Each entry should appear in the answer exactly as written.

^^^^

-- ==== Sys2Proof/Machine/Ether.lean ====
section
/-! DEFINITION. The consist Ethernet switch (chapter 14): learning, filtering, queues, process-data entries, the software rings and
the time of PTP messages. -/

namespace Sys2Proof.Machine

/-! ### Frames -/

/-- An Ethernet address register pair as the six bytes sent first to last (R381). -/
def State.macBytes (s : State) (m : Nat) : List Byte := leBytes 4 (s.reg (Reg.ETH_MAC_m_LO m)).toNat ++ leBytes 2 (s.reg (Reg.ETH_MAC_m_HI m)).toNat

/-- Whether a frame carries a C-tag (R354). -/
def tagged (f : List Byte) : Bool := beNat (sliceB f 12 2) == 0x8100

/-- The VID of a tagged frame. -/
def vidOf (f : List Byte) : Nat := beNat (sliceB f 14 2) % 4096

/-- The PCP of a tagged frame. -/
def pcpOf (f : List Byte) : Nat := beNat (sliceB f 14 2) / 8192

/-- The EtherType behind the tag, where there is one. -/
def etypeOf (f : List Byte) : Nat := beNat (sliceB f (if tagged f then 16 else 12) 2)

/-- The payload, behind the EtherType. -/
def payloadOf (f : List Byte) : List Byte := f.drop (if tagged f then 18 else 14)

/-- The frame with this tag. -/
def withTag (f : List Byte) (pcp vid : Nat) : List Byte :=
  f.take 12 ++ [0x81, 0x00] ++ beBytes 2 (pcp * 8192 + vid) ++ (if tagged f then f.drop 16 else f.drop 12)

/-- The frame without its tag. -/
def noTag (f : List Byte) : List Byte := if tagged f then f.take 12 ++ f.drop 16 else f

/-- Whether an address is a group address. -/
def isGroup (a : List Byte) : Bool := bitOf (leNat (a.take 1)) 0

/-- The VLAN entry of a VID (R354, R381). -/
def State.vlanOf (s : State) (vid : Nat) : Option Nat :=
  (List.range 64).find? (fun v => s.flag (Fld.ETH_VLAN_v_EN v) && s.rd (Fld.ETH_VLAN_v_VID v) == vid)

/-- Whether a port is a member of a VID. -/
def State.vlanMember (s : State) (vid p : Nat) : Bool :=
  match s.vlanOf vid with
  | some v => bitOf (s.rd (Fld.ETH_VLAN_v_MEMBER v)) p
  | none => false

/-- Whether a port passes frames: enabled, not blocked, with link (R356). -/
def State.portOpen (s : State) (p : Nat) : Bool :=
  s.flag (Fld.ETH_PORT_p_CFG_EN p) && !s.flag (Fld.ETH_PORT_p_CFG_BLOCK p) && s.flag (Fld.ETH_PORT_p_STAT_LINK p)

/-- Change the switch's hidden state. -/
def State.modEth (s : State) (g : EthSt → EthSt) : State := { s with eth := g s.eth }

/-! ### Queues -/

/-- Octets of a frame on the line, with its FCS. -/
def frameLen (f : List Byte) : Nat := f.length + 4

/-- Bytes waiting in a queue of a port. -/
def EthSt.queueLen (e : EthSt) (p q : Nat) : Nat :=
  ((e.out.filter (fun x => x.port == p && x.queue == q)).map (fun x => frameLen x.bytes)).sum

/-- Bytes that the frames waiting hold in the shared buffer, each frame once. -/
def bufferLen : List Nat → List EthOut → Nat
  | _, [] => 0
  | seen, x :: xs => if seen.contains x.fid then bufferLen seen xs else frameLen x.bytes + bufferLen (x.fid :: seen) xs

/-- A frame joins its queue at a port, or is dropped whole at the tail and counted (R358). -/
def State.ethEnqueue (s : State) (x : EthOut) : State :=
  let lim := 1024 * s.rd (Fld.ETH_QLIM_q_KB x.queue)
  let held := if s.eth.out.any (fun y => y.fid == x.fid) then 0 else frameLen x.bytes
  if s.portOpen x.port = false then s
  else if lim < s.eth.queueLen x.port x.queue + frameLen x.bytes ∨ 512 * 1024 < bufferLen [] s.eth.out + held then
    s.bump (if x.queue % 2 = 1 then Fld.ETH_PORT_p_QDROP_j_Q_ODD x.port (x.queue / 2) else Fld.ETH_PORT_p_QDROP_j_Q_EVEN x.port (x.queue / 2))
  else s.modEth (fun e => { e with out := e.out ++ [x] })

/-- Whether a learned address has been seen within 300 s (R356). -/
def State.young (s : State) (m : Nat × List Byte × Nat × Nat) : Bool := decide (s.clk.uptime < m.2.2.2 + 300 * giga)

/-- The port a unicast address was learned at (R356). -/
def State.learnedAt (s : State) (vid : Nat) (a : List Byte) : Option Nat :=
  (s.eth.macs.find? (fun m => m.1 == vid && m.2.1 == a && s.young m)).map (fun m => m.2.2.1)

^^^^

Solution to the exercise -
-- ==== Sys2Proof/Machine/Ether.lean ====
section
/-! DEFINITION. The consist Ethernet switch (chapter 14): learning, filtering, queues, process-data entries, the software rings and
the time of PTP messages. -/

namespace Sys2Proof.Machine

/-! ### Frames -/

/-- An Ethernet address register pair as the six bytes sent first to last (R381). -/
def State.macBytes (s : State) (m : Nat) : List Byte := leBytes 4 (s.reg (Reg.ETH_MAC_m_LO m)).toNat ++ leBytes 2 (s.reg (Reg.ETH_MAC_m_HI m)).toNat

/-- Whether a frame carries a C-tag (R354). -/
def tagged (f : List Byte) : Bool := beNat (sliceB f 12 2) == 0x8100

/-- The VID of a tagged frame. -/
def vidOf (f : List Byte) : Nat := beNat (sliceB f 14 2) % 4096

/-- The PCP of a tagged frame. -/
def pcpOf (f : List Byte) : Nat := beNat (sliceB f 14 2) / 8192

/-- The EtherType behind the tag, where there is one. -/
def etypeOf (f : List Byte) : Nat := beNat (sliceB f (if tagged f then 16 else 12) 2)

/-- The payload, behind the EtherType. -/
def payloadOf (f : List Byte) : List Byte := f.drop (if tagged f then 18 else 14)

/-- The frame with this tag. -/
def withTag (f : List Byte) (pcp vid : Nat) : List Byte :=
  f.take 12 ++ [0x81, 0x00] ++ beBytes 2 (pcp * 8192 + vid) ++ (if tagged f then f.drop 16 else f.drop 12)

/-- The frame without its tag. -/
def noTag (f : List Byte) : List Byte := if tagged f then f.take 12 ++ f.drop 16 else f

/-- Whether an address is a group address. -/
def isGroup (a : List Byte) : Bool := bitOf (leNat (a.take 1)) 0

/-- The VLAN entry of a VID (R354, R381). -/
def State.vlanOf (s : State) (vid : Nat) : Option Nat :=
  (List.range 64).find? (fun v => s.flag (Fld.ETH_VLAN_v_EN v) && s.rd (Fld.ETH_VLAN_v_VID v) == vid)

/-- Whether a port is a member of a VID. -/
def State.vlanMember (s : State) (vid p : Nat) : Bool :=
  match s.vlanOf vid with
  | some v => bitOf (s.rd (Fld.ETH_VLAN_v_MEMBER v)) p
  | none => false

/-- Whether a port passes frames: enabled, not blocked, with link (R356). -/
def State.portOpen (s : State) (p : Nat) : Bool :=
  s.flag (Fld.ETH_PORT_p_CFG_EN p) && !s.flag (Fld.ETH_PORT_p_CFG_BLOCK p) && s.flag (Fld.ETH_PORT_p_STAT_LINK p)

/-- Change the switch's hidden state. -/
def State.modEth (s : State) (g : EthSt → EthSt) : State := { s with eth := g s.eth }

/-! ### Queues -/

/-- Octets of a frame on the line, with its FCS. -/
def frameLen (f : List Byte) : Nat := f.length + 4

/-- Bytes waiting in a queue of a port. -/
def EthSt.queueLen (e : EthSt) (p q : Nat) : Nat :=
  ((e.out.filter (fun x => x.port == p && x.queue == q)).map (fun x => frameLen x.bytes)).sum

/-- Bytes that the frames waiting hold in the shared buffer, each frame once. -/
def bufferLen : List Nat → List EthOut → Nat
  | _, [] => 0
  | seen, x :: xs => if seen.contains x.fid then bufferLen seen xs else frameLen x.bytes + bufferLen (x.fid :: seen) xs

/-- A frame joins its queue at a port, or is dropped whole at the tail and counted (R358). -/
def State.ethEnqueue (s : State) (x : EthOut) : State :=
  let lim := 1024 * s.rd (Fld.ETH_QLIM_q_KB x.queue)
  let held := if s.eth.out.any (fun y => y.fid == x.fid) then 0 else frameLen x.bytes
  if s.portOpen x.port = false then s
  else if lim < s.eth.queueLen x.port x.queue + frameLen x.bytes ∨ 512 * 1024 < bufferLen [] s.eth.out + held then
    s.bump (if x.queue % 2 = 1 then Fld.ETH_PORT_p_QDROP_j_Q_ODD x.port (x.queue / 2) else Fld.ETH_PORT_p_QDROP_j_Q_EVEN x.port (x.queue / 2))
  else s.modEth (fun e => { e with out := e.out ++ [x] })

/-- Whether a learned address has been seen within 300 s (R356). -/
def State.young (s : State) (m : Nat × List Byte × Nat × Nat) : Bool := decide (s.clk.uptime < m.2.2.2 + 300 * giga)

/-- The port a unicast address was learned at (R356). -/
def State.learnedAt (s : State) (vid : Nat) (a : List Byte) : Option Nat :=
  (s.eth.macs.find? (fun m => m.1 == vid && m.2.1 == a && s.young m)).map (fun m => m.2.2.1)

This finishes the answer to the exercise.